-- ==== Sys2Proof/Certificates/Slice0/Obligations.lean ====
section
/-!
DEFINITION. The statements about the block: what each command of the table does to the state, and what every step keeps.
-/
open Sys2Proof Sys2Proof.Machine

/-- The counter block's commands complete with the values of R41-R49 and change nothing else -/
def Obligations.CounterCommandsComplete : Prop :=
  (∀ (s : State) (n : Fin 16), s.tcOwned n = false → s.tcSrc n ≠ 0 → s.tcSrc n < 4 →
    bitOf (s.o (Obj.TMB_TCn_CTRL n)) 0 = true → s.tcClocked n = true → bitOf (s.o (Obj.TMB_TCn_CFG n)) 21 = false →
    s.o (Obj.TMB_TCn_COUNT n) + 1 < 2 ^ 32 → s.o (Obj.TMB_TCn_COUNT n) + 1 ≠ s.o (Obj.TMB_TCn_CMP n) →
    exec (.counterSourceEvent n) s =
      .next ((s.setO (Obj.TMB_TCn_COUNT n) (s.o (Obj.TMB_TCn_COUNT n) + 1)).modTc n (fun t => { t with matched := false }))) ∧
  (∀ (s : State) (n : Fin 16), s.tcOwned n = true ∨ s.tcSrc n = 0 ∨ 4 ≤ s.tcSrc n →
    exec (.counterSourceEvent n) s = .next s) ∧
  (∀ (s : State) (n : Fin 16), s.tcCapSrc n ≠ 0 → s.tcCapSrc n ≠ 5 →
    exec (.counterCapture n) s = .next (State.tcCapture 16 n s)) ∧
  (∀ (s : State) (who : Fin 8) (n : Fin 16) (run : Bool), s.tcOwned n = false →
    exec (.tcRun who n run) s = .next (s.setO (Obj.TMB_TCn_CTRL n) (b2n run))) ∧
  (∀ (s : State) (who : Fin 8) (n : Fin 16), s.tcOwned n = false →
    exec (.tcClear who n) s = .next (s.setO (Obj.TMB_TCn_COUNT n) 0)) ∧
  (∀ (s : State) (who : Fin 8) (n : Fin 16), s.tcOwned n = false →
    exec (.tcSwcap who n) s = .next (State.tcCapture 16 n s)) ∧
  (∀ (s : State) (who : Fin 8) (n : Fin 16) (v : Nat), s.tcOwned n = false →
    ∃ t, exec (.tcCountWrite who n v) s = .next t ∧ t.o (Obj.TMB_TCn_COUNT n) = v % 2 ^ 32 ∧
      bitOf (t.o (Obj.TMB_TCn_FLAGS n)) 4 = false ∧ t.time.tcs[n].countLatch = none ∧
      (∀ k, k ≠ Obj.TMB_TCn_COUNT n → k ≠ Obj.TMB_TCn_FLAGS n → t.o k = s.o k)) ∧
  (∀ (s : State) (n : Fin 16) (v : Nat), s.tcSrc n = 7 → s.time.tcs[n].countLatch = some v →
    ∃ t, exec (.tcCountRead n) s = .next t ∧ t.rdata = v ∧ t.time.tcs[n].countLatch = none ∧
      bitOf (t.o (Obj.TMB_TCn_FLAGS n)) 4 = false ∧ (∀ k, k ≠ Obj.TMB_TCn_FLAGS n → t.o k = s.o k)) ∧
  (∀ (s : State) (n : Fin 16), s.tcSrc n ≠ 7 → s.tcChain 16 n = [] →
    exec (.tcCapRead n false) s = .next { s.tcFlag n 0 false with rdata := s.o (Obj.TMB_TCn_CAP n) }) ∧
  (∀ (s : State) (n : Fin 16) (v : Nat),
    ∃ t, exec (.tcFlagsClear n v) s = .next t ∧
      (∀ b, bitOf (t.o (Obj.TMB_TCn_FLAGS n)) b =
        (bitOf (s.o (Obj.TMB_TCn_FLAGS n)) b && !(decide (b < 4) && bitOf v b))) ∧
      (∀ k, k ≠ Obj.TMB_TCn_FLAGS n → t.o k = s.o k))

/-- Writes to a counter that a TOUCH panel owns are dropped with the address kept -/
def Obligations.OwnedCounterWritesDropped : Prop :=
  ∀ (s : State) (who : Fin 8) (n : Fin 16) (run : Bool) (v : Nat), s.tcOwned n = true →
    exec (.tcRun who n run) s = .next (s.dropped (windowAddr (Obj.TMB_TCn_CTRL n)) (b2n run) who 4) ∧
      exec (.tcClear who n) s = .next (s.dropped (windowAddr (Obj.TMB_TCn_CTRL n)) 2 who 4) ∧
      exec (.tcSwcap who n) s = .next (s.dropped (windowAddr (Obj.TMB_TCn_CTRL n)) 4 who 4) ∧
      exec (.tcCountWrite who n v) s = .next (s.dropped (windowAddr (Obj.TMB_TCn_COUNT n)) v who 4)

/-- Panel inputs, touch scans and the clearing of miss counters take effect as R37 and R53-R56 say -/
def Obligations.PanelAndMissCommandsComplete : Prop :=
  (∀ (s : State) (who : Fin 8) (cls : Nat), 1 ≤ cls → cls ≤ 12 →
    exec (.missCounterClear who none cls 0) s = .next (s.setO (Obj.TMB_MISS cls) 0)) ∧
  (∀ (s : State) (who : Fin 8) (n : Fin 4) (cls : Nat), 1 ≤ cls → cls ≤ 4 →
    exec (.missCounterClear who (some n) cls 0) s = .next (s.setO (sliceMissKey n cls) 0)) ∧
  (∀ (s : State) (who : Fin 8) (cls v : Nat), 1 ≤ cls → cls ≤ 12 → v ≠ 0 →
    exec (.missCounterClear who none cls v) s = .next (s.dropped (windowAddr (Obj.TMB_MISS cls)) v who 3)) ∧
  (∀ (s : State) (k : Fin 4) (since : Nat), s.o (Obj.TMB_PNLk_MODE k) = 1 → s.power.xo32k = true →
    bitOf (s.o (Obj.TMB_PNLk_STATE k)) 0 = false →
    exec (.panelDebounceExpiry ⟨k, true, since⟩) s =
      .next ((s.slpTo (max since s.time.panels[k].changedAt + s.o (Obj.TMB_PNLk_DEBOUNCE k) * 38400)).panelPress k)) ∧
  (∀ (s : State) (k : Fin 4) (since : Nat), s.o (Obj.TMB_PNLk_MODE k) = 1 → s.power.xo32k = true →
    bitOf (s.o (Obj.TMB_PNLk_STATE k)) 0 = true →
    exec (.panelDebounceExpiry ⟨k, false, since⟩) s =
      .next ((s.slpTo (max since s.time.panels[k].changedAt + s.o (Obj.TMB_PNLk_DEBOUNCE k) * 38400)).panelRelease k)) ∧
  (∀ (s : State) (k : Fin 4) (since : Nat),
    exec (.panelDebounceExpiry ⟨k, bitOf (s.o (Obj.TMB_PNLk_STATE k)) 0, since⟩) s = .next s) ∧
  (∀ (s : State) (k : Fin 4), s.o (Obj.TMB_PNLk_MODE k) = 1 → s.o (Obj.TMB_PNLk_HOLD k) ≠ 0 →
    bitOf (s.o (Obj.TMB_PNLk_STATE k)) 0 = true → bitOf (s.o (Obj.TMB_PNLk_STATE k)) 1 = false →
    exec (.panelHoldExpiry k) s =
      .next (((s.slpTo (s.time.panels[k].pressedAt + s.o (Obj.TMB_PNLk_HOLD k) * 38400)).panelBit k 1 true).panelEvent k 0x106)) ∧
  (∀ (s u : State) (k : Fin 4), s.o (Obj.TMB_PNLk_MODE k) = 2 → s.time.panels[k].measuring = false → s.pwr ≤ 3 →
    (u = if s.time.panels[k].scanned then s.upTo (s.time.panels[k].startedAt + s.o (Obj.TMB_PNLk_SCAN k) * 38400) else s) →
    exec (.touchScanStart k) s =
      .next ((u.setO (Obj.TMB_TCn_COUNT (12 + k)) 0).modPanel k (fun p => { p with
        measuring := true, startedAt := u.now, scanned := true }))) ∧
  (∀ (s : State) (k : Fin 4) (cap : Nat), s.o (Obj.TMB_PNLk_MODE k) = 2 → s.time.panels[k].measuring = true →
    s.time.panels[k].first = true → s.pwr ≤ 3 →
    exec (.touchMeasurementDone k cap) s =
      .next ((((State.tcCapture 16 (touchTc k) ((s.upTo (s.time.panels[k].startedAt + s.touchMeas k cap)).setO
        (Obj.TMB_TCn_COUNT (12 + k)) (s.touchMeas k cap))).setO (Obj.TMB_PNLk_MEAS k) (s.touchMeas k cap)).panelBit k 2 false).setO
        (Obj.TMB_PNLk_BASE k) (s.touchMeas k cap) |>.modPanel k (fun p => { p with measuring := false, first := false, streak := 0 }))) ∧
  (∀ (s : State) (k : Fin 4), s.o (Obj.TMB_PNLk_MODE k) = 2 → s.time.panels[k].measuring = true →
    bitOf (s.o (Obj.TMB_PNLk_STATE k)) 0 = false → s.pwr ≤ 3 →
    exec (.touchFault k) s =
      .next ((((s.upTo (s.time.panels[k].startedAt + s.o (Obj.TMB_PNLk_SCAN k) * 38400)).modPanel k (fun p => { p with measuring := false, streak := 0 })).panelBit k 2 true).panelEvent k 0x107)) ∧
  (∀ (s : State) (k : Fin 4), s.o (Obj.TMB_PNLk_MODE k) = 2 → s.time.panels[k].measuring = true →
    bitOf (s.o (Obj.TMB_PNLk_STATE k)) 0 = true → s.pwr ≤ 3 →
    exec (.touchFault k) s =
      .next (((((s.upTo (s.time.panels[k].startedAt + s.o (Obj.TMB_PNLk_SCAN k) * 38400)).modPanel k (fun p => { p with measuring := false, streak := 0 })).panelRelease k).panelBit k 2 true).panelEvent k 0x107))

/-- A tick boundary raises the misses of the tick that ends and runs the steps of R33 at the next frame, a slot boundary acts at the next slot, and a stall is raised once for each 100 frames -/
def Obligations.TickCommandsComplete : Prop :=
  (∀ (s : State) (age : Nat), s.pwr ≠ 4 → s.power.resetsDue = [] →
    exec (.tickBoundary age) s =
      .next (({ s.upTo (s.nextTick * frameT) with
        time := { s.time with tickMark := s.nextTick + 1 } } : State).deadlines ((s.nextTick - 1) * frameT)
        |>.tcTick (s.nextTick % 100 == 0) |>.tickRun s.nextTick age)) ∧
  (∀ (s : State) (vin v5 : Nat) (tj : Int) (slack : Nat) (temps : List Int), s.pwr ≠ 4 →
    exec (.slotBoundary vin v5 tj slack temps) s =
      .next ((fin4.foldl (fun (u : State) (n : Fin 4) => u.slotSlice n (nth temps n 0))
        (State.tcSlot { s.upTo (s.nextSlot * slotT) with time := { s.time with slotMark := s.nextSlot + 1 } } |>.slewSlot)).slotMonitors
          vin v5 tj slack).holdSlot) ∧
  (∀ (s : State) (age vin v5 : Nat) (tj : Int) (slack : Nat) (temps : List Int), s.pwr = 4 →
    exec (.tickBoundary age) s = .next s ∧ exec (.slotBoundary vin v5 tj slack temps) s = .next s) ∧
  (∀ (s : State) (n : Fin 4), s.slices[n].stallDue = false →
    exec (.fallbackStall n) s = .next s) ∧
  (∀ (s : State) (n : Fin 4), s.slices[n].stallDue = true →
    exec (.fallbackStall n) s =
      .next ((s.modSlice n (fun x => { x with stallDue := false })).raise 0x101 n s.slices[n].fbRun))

* Directions
What you give back should be exactly the lines of the data above from the line with "bitOf (s.o (Obj.TMB_PNLk_STATE k)) 0 = true → bitOf" through the line with "s.touchMeas k cap)).setO", both of those included, and nothing more.

* Response to the task
    bitOf (s.o (Obj.TMB_PNLk_STATE k)) 0 = true → bitOf (s.o (Obj.TMB_PNLk_STATE k)) 1 = false →
    exec (.panelHoldExpiry k) s =
      .next (((s.slpTo (s.time.panels[k].pressedAt + s.o (Obj.TMB_PNLk_HOLD k) * 38400)).panelBit k 1 true).panelEvent k 0x106)) ∧
  (∀ (s u : State) (k : Fin 4), s.o (Obj.TMB_PNLk_MODE k) = 2 → s.time.panels[k].measuring = false → s.pwr ≤ 3 →
    (u = if s.time.panels[k].scanned then s.upTo (s.time.panels[k].startedAt + s.o (Obj.TMB_PNLk_SCAN k) * 38400) else s) →
    exec (.touchScanStart k) s =
      .next ((u.setO (Obj.TMB_TCn_COUNT (12 + k)) 0).modPanel k (fun p => { p with
        measuring := true, startedAt := u.now, scanned := true }))) ∧
  (∀ (s : State) (k : Fin 4) (cap : Nat), s.o (Obj.TMB_PNLk_MODE k) = 2 → s.time.panels[k].measuring = true →
    s.time.panels[k].first = true → s.pwr ≤ 3 →
    exec (.touchMeasurementDone k cap) s =
      .next ((((State.tcCapture 16 (touchTc k) ((s.upTo (s.time.panels[k].startedAt + s.touchMeas k cap)).setO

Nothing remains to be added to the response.